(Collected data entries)
theorem softReset (s : State) (f : Frame) :
    OnlyItsOwn (.softReset f) s (takeFrame s f 0 0 false answerSoftReset) := by
  have hkeeps {t : State} (k : KeepsSettings s t) (hidle : Delivered s f 0 → t.marks.state ≠ .idle) :
      OnlyItsOwn (.softReset f) s t := by
    refine ⟨.inl k.items, ?_, fun _ _ => .inl k.number, fun _ _ => k.map⟩
    rintro (h | ⟨hr, hin, hout⟩ | ⟨g, hg, hd, hs⟩)
    · cases h
    · exact absurd (k.resetting hr hin) hout
    · cases hg
      exact absurd hs (hidle hd)
  have htaken (n : Nat) (request : Byte) (status : Status) (payload : List Byte) : OnlyItsOwn (.softReset f) s
      ((answerSoftReset (s.driveCommandPeriod n)).state.reply request status payload) := by
    rcases answerSoftReset_cases (s.driveCommandPeriod n) with ⟨hi, hn, hm⟩ | ⟨k, hs⟩
    · exact .of_reset (.inl ⟨f, rfl⟩) hi hn fun _ => hm
    · refine hkeeps (k.reply _ _ _) fun _ => ?_
      rw [(State.reply_keeps _ _ _ _).1, hs]
      decide
  by_cases hd : Delivered s f 0
  · rw [takeFrame_delivered s f 0 0 false answerSoftReset hd (by decide)]
    exact htaken _ _ _ _
  · rcases takeFrame_cases s f 0 0 false answerSoftReset with heq | ⟨u, rfl, ⟨status, heq⟩ | ⟨-, heq⟩⟩
    · rw [heq]
      exact hkeeps (.refl s) fun h => absurd h hd
    · rw [heq]
      exact hkeeps ((KeepsSettings.refl _).reply _ _ _) fun h => absurd h hd
    · rw [heq]
      exact htaken _ _ _ _

/-- R41, R185: a response may write the map, and may complete the quiesce. -/
theorem response (s : State) (tag : TagNo) (status : LinkStatus) (data : Option (List Byte)) :
    OnlyItsOwn (.downstreamResponse tag status data) s
      (s.reported (happening s fun h => h.response tag status data)) := by
  have hresetting : (happening s fun h => h.response tag status data).marks.state = .resetting ↔
      s.marks.state = .resetting := by
    rw [(happening_keeps s _).1]
    exact (keepsLimits_response (Happening.start s) tag status data).resetting
  rcases State.reported_cases s (happening s fun h => h.response tag status data) with heq | ⟨hdone, heq⟩
  · rw [heq]
    exact .of_items (by simp) (by simp) (items_eq (by simp) (by simp) (by simp)) (fun _ => hresetting.mpr)
      (fun _ => .inl (by simp)) fun _ h => absurd rfl (h tag status data)
  · rw [heq]
    exact .of_reset (.inr (hresetting.mp (resetting_of_completes hdone))) (items_quiesceStep _) (by simp)
      fun h => absurd rfl (h tag status data)

/-- R123, R185: a timeout may complete the quiesce. -/
theorem timeOut (s : State) (tag : TagNo) : OnlyItsOwn (.tagTimeout tag) s (s.timeOutTag tag) := by
  have k : KeepsSettings s (happening s fun h => h.timeOut tag) := .happening
    (.of_limits (keepsLimits_timeOut (Happening.start s) tag) (by simp) (by simp) (by simp) (by simp))
  have hresetting : (happening s fun h => h.timeOut tag).marks.state = .resetting → s.marks.state = .resetting := by
    rw [(happening_keeps s _).1]
    exact (keepsLimits_timeOut (Happening.start s) tag).resetting.mp
  unfold State.timeOutTag
  dsimp only
  split
  · rename_i r hdone _
    obtain ⟨u, rfl, hu⟩ := State.quiesceAmidTimeout_cases (happening s fun h => h.timeOut tag)
      (.responseTimeout r.origin.source r.address)
    have hreset := hresetting (resetting_of_completes hdone)
    rcases hu with hu | hu | hu <;> rw [hu]
    · exact .of_reset (.inr hreset) (by simp) (by simp) (by simp)
    · exact .of_reset (.inr hreset) (by simp) (by simp) (by simp)
    · exact .of_reset (.inr hreset) (by simp) (by simp) (by simp)
  · exact .of_keeps k (by simp) (by simp)

/-- R185, R188: the quiesce's own row. -/
theorem quiesceComplete (s : State) : OnlyItsOwn .softResetQuiesceComplete s s.quiesceComplete := by
  cases hdue : s.quiesceDue with
  | true =>
    rw [State.quiesceComplete_of_due hdue]
    exact .of_reset (.inr ((State.quiesceDue_iff s).mp hdue).1) (items_quiesceStep s) (by simp)
      fun _ => map_quiesceStep s
  | false =>
    rw [State.quiesceComplete_of_not_due hdue]
    exact .of_keeps (.refl s) (by simp) (by simp)

/-- R42: the sweep writes the map and begins with mark number 1. -/
theorem sweepComplete (s : State) : OnlyItsOwn .mapSweepComplete s s.sweepComplete := by
  unfold State.sweepComplete
  split
  · rename_i hs
    exact .of_items (by simp) (by simp) rfl (fun _ h => by rw [hs] at h; cases h) (absurd rfl) (absurd rfl)
  · exact .of_keeps (.refl s) (by simp) (by simp)

/-- R13: an OPEN that takes effect. -/
theorem openEffect (s : State) : OnlyItsOwn .openTakesEffect s (happening s Happening.openEffect) := by
  refine .of_items (by simp) (by simp) (items_eq (by simp) (by simp) (by simp)) (fun _ => ?_) (fun _ => ?_)
    fun _ _ => by simp
  · rw [(happening_keeps s _).1]
    exact (keepsLimits_openEffect (Happening.start s)).resetting.mpr
  · rw [(happening_keeps s _).1]
    exact (nextNumber_openEffect (Happening.start s)).imp_right fun h => ⟨rfl, h⟩

/-- R191: power-on reset. -/
theorem powerOn (s : State) : OnlyItsOwn .powerOnReset s s.powerOn :=
  ⟨.inr (.inr ⟨rfl, .inl rfl⟩), fun _ => rfl, fun h => absurd rfl h, fun _ _ => rfl⟩

end OnlyItsOwn

/-- A happening that leaves the windows, the items and the next mark number, which `simp` sees by their rules. -/
theorem keepsSettings_happening {s : State} {f : Happening → Happening}
    (k : KeepsLimits s (f (Happening.start s)).state)
    (hn : (f (Happening.start s)).state.marks.nextNumber = s.marks.nextNumber := by simp)
    (hw : (f (Happening.start s)).state.windows = s.windows := by simp)
    (hl : logItems (f (Happening.start s)).state.log = logItems s.log := by simp)
    (hp : portItems (f (Happening.start s)).state.mgmt = portItems s.mgmt := by simp) :
    KeepsSettings s (happening s f) :=
  .happening (.of_limits k hn hw hl hp)

theorem keepsSettings_powerOnEnd (s : State) : KeepsSettings s s.powerOnEnd := by
  unfold State.powerOnEnd
  split
  · rename_i hlow
    exact ⟨rfl, rfl, rfl, fun hr => by rw [Running, hlow] at hr; cases hr⟩
  · exact .refl s

theorem keepsSettings_risingEdge (s : State) : KeepsSettings s s.risingEdge := by
  unfold State.risingEdge
  (repeat' split)
  · exact .refl s
  · exact .of_same rfl rfl rfl rfl
  · obtain ⟨hi, hn, hm, hs⟩ := keepsSettings_happening (s := s.setRollbackReq true)
      (keepsLimits_lineRequest (Happening.start (s.setRollbackReq true)))
    exact ⟨hi, hn, hm, hs⟩

/-- R37, R46, R57, R60, R182, R183: the WRITE_CONFIG rows. -/
theorem onlyItsOwn_writeConfig {c : Instr} (hc : isWriteConfig c = true) (s : State) :
    ∃ t, exec c s = .next t ∧ OnlyItsOwn c s t := by
  cases c with
  | writeConfigLogBase f => exact ⟨_, rfl, .of_write hc s f _ _ (refusedOrStored_writeLogBase _)⟩
  | writeConfigLogSize f => exact ⟨_, rfl, .of_write hc s f _ _ (refusedOrStored_writeLogSize _)⟩
  | writeConfigLogThreshold f => exact ⟨_, rfl, .of_write hc s f _ _ (refusedOrStored_writeLogThreshold _)⟩
  | writeConfigLogFullPolicy f => exact ⟨_, rfl, .of_write hc s f _ _ (refusedOrStored_writeLogFullPolicy _)⟩
  | writeConfigLogReader f => exact ⟨_, rfl, .of_write hc s f _ _ (refusedOrStored_writeLogReader _ _ _)⟩
  | writeConfigPartRequesterId f => exact ⟨_, rfl, .of_write hc s f _ _ (refusedOrStored_writePartRequesterId _)⟩
  | writeConfigResponseTimeout f => exact ⟨_, rfl, .of_write hc s f _ _ (refusedOrStored_writeResponseTimeout _)⟩
  | writeConfigNoticeTrigger f => exact ⟨_, rfl, .of_write hc s f _ _ (refusedOrStored_writeNoticeTrigger _)⟩
  | writeConfigNoticeQuiet f => exact ⟨_, rfl, .of_write hc s f _ _ (refusedOrStored_writeNoticeQuiet _)⟩
  | writeConfigLineRollback f => exact ⟨_, rfl, .of_write hc s f _ _ (refusedOrStored_writeLineRollback _ _)⟩
  | writeConfigUnknownItem f => exact ⟨_, rfl, .of_write hc s f _ _ refusedOrStored_unknownItem⟩
  | _ => cases hc

/-- The commands that change no setting: the frames but WRITE_CONFIG and SOFT_RESET, the periods that are no command, and
every happening but those that write the map, issue a number or can complete the quiesce. -/
def isSettingsNeutral : Instr → Bool
  | .powerOnReset | .mapSweepComplete | .downstreamResponse _ _ _ | .tagTimeout _ | .openTakesEffect
  | .softResetQuiesceComplete | .softReset _ => false
  | c => !isWriteConfig c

• **INSTRUCTIONS FOR THE TASK**: Report each line of the entries where the word "start" occurs.

• **SOLUTION TO THIS PROBLEM**:
    exact (keepsLimits_response (Happening.start s) tag status data).resetting
    (.of_limits (keepsLimits_timeOut (Happening.start s) tag) (by simp) (by simp) (by simp) (by simp))
    exact (keepsLimits_timeOut (Happening.start s) tag).resetting.mp
    exact (keepsLimits_openEffect (Happening.start s)).resetting.mpr
    exact (nextNumber_openEffect (Happening.start s)).imp_right fun h => ⟨rfl, h⟩
    (k : KeepsLimits s (f (Happening.start s)).state)
    (hn : (f (Happening.start s)).state.marks.nextNumber = s.marks.nextNumber := by simp)
    (hw : (f (Happening.start s)).state.windows = s.windows := by simp)
    (hl : logItems (f (Happening.start s)).state.log = logItems s.log := by simp)
    (hp : portItems (f (Happening.start s)).state.mgmt = portItems s.mgmt := by simp) :
      (keepsLimits_lineRequest (Happening.start (s.setRollbackReq true)))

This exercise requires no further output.